The Gratuitous Promise

The Gratuitous Promise: not worth anything, but I'm making it anyway!.........My thoughts as a stay-at-home mom turned law student, who just passed the California bar exam.

Monday, February 27, 2006

I'm am SO unprepared!

That is how I feel anyway....both for the CivPro midterm tomorrow and my Legal Analysis paper that is due on Friday. I wrote my paper "thinly" getting in the skeletal arguments and fact comparisons, but not fleshing it out completely. It is 5 pages as is, so I think that leaves me just enough room to beef it up in the ways I know it needs it, but I just don't feel good about this one. I know it is not going to be another 99. That's ok. I don't expect that. Getting a 99 was just a huge bonus. But somehow, I feel like I'm missing something major. I guess I'll email my professor for help on the structure, and maybe something will click with me.

I feel totally overwhelmed by CivPro. When I went to the Saturday review session a few weeks ago, it was all making sense. Now, when I go over old tests, my heart starts to race and I think, "How would I possibly answer that?" What is it about this class that just freaks me out? Maybe because I don't see a "formula" or consistency. When I met with my professor and asked him about 2 answers from the fall midterm that I clearly had in my answer, yet had not received points for, his reply was, "Well, you're not going to like this.

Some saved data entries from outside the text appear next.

/-- The placement of a task on core `d`, with its queues and its charge. -/
def placeTask (w : Task) (auto : Bool) (d : Nat) (s : State) : Nat × State :=
  let (cl, k) := (d / 17, d % 17)
  let ws := heldOn s cl k
  let all := tasksOn s cl k
  let x := tenant s w.tenant
  let (n, s) := pickFree s (s.tasks.map (·.1)) 0x10000
  let n := n.getD 0
  let (vb, s) := placeRange 16384 128 (imageWords w) (usedImem all) s
  let (lb, s) := placeRange 65536 4 w.localWords (usedLocal all) s
  let (cw, s) := placeRange 0x100000 4 (w.region x) (usedCw s (homeOf s d)) s
  let (lq, s) := pickPair s w.tenant
  let (s, q1, _) := newInternal s w.tenant lq 3 (w.k + 1) n
  let (s, q2, _) := newInternal s w.tenant (lq + 1) 4 (w.k + 1) n
  let base := 0x100000 + cw
  let w := { w with
    cluster := cl, core := k, phase := phaseOn w auto ws, vbase := vb, localBase := lb, cwBase := base, inBase := base + up4 w.cwWords
    outBase := base + up4 w.cwWords + up4 (w.inWords x), inQ := q1, outQ := q2, inLq := lq, outLq := lq + 1
    order := s.tasks.foldl (fun m e => max m (e.2.order + 1)) 0 }
  let s := charge s w.tenant { cores := b2n ws.isEmpty, hbm := w.hbm }
  (n, loadImem w d (loadLocal w d (noteMade { s with tasks := tset s.tasks n w } (.task n))))

/-- The load of task `n` is complete (TASK_LOADED, with the input queue's LQ). -/
def taskLoaded (s : State) (n : Nat) : State :=
  (pendingFor s (fun w => w == .taskLoad n)).foldl (fun s p => finish s p 0 (((tget s.tasks n).map (·.inLq)).getD 0)) s

/-- The cluster fabrics of loads that Weir has admitted are awake (14 R301). -/
def clusterAwake (s : State) (cl : Nat) : State :=
  let s := [272 + cl, 288].foldl (fun s d => if domSetting s d = 0 then setDomain s d 1 else s) s
  (s.tasks.filter (fun e => e.2.cluster == cl)).foldl (fun s e => taskLoaded s e.1) s

/-- tarn.load. -/
def planTarnLoad (c : Ctx) (s : State) : Plan :=
  let w := wanted c s
  let auto := c.u8 4 == 0xFF
  let d := coreFor c s w
  let named := (coreField (c.u16 6)).filter (fun _ => c.u16 6 != 0xFFFF)
  let onto := match named with | some d => heldOn s (d / 17) (d % 17) | none => []
  let fresh := match d with | some d => (heldOn s (d / 17) (d % 17)).isEmpty | none => false
  { fails := failIf (w.library && c.len != 64) .badLength ++ loadFields c s w
      ++ failIf ((w.resident && !onto.isEmpty) || onto.any (·.resident)) (.conflict [])
      ++ quotaFails s c.tenant { queues := 2, cores := b2n fresh, hbm := w.hbm } ++ failIf (d.isNone || !pairFree s c.tenant) .noResource
    pends := true
    touch := if w.stream = 0xFFFF then [] else [.stream (skey (if isDecoder w.libId then 0 else 1) w.stream)]
    act := fun s =>
      let d := d.getD 0
      let off := domOff s (272 + d / 17)
      let (n, s) := placeTask w auto d (wake s)
      let s := if domSetting s d = 0 then setDomain s d 2 else s
      (if off then askWeir s 2 4 (.cluster (d / 17)) else s, .pend (.taskLoad n) [.task n])
    after := fun s =>
      let n := (s.ctl.pend.getLast?.map (fun p => match p.what with | .taskLoad n => n | _ => 0)).getD 0
      match tget s.tasks n with
      | some w => if s.pwr.weirQ.any (fun r => r.what == .cluster w.cluster) then s else taskLoaded s n
      | none => s }

def cmdTarnLoad : Cmd := { opcode := 0x0701, issuer := 'T', scope := 'T', ind := true, least := 64, rsvd := [(43, 5)], plan := planTarnLoad }

def execTarnLoad (r : Req) (s : State) : Host.Outcome State Fault Refusal := runCmd cmdTarnLoad r s

/-! ### The other commands -/

/-- The failing condition of a task number that names no task of the tenant. -/
def taskFails (c : Ctx) (s : State) : List Fail :=
  let n := c.u32 0
  match tget s.tasks n with
  | some w => failIf (w.tenant != c.tenant) (.field 0) ++ failIf (w.tenant == c.tenant && w.closing) (.conflict [])
  | none => [missing s (.task n) 0]

def theTask (c : Ctx) (s : State) : Option Task := (tget s.tasks (c.u32 0)).filter (fun w => w.tenant == c.tenant)

/-- tarn.unload: queues, HBM3 bytes and, with the tenant's last task on it, the core return with the response; the rest at the task's
next block boundary. -/
def planTarnUnload (c : Ctx) (s : State) : Plan :=
  change (taskFails c s) [.task (c.u32 0)] (fun s =>
    match theTask c s with
    | none => s
    | some w =>
      let last := (heldOn s w.cluster w.core).all (fun v => v.inLq == w.inLq)
      let s := dropQueue (dropQueue s w.inQ) w.outQ
      let s := refund s c.tenant { cores := b2n last, hbm := w.hbm }
      let s := closeInput s c.tenant (fun r => r.kind == 3 && r.obj == w.outLq) (some (c.u32 0))
      noteRemoved (modTask s (c.u32 0) (fun w => { w with closing := true })) (.task (c.u32 0)))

But I look at the entire answer the student has given. And even if they have a particular answer down, if I don't think they really understand the concept, I don't give them the points." While I understand his thinking, how screwed up is that if you are the student who misses those points? So now, not only do I need to say the right words and do the right analysis, somehow in the process I need to convince my professor that I actually understand everything I say!

At least in 36 hours, the exam will be just about done. I just wish I had the confidence in this class that I have in my other 3 classes. Now, off to study!